**Dataset entries**
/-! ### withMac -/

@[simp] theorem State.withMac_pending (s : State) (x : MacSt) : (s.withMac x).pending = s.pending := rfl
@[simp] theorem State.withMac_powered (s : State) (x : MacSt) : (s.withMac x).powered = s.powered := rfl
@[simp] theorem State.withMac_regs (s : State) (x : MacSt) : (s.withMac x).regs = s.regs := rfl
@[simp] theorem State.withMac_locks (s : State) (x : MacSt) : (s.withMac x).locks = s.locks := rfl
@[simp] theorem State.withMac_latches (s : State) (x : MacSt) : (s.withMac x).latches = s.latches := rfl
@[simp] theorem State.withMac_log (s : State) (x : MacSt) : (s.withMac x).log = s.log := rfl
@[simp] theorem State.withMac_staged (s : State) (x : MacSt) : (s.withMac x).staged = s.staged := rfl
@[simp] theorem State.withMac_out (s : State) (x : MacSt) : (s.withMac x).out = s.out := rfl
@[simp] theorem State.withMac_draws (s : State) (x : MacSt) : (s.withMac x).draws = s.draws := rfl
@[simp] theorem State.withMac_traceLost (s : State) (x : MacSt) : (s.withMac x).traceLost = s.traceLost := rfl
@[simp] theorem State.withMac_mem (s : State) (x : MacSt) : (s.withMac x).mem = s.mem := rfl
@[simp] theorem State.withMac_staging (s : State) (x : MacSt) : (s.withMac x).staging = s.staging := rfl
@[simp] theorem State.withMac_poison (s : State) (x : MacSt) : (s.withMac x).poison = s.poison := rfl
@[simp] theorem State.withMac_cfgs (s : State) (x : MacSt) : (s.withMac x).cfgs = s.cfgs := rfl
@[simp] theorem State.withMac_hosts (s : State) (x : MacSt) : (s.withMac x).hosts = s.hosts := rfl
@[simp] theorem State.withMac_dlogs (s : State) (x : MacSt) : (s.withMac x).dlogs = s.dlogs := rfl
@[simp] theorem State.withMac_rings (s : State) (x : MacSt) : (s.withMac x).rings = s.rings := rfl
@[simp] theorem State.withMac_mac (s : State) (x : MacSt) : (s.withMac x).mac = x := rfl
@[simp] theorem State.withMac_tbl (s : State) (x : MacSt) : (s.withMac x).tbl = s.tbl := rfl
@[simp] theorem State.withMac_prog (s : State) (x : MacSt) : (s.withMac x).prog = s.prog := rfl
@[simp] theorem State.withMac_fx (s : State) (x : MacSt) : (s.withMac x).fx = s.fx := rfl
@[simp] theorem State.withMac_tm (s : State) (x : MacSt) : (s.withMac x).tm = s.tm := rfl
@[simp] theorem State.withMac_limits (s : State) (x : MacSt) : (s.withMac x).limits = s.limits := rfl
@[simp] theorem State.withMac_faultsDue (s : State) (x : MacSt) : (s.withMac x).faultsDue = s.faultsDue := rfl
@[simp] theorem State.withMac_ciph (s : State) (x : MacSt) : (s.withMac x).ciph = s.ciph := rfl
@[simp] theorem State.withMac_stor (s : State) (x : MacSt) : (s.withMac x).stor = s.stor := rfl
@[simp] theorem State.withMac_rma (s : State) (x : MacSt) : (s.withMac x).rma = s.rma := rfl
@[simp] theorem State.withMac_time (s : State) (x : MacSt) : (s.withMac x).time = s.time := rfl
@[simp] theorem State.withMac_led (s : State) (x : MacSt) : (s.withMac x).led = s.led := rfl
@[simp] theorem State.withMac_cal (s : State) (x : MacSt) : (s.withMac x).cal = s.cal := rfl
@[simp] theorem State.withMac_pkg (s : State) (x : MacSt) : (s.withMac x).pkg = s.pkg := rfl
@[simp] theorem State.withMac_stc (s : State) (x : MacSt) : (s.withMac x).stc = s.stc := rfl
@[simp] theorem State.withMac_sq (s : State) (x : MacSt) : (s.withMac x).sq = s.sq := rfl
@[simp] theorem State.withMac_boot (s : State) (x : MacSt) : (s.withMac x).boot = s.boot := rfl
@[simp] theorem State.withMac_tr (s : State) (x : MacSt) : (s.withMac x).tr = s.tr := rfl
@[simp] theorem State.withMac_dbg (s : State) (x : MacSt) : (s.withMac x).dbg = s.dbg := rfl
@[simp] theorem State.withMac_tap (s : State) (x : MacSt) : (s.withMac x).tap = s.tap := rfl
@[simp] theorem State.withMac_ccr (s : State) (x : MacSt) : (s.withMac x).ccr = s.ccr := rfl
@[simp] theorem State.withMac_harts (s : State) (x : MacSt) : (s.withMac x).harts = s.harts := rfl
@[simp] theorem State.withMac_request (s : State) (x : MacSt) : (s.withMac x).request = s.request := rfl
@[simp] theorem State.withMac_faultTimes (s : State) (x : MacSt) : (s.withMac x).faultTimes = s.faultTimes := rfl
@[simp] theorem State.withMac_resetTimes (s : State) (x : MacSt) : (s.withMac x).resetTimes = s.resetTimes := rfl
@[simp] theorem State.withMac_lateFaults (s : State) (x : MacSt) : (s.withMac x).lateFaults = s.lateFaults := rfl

**EXERCISE BRIEF**
From the line that has "s.staged := rfl" through the line that has "s.traceLost := rfl", copy every line exactly as it appears above, and leave out all others.

**ANSWER TO THIS PROBLEM**
@[simp] theorem State.withMac_staged (s : State) (x : MacSt) : (s.withMac x).staged = s.staged := rfl
@[simp] theorem State.withMac_out (s : State) (x : MacSt) : (s.withMac x).out = s.out := rfl
@[simp] theorem State.withMac_draws (s : State) (x : MacSt) : (s.withMac x).draws = s.draws := rfl
@[simp] theorem State.withMac_traceLost (s : State) (x : MacSt) : (s.withMac x).traceLost = s.traceLost := rfl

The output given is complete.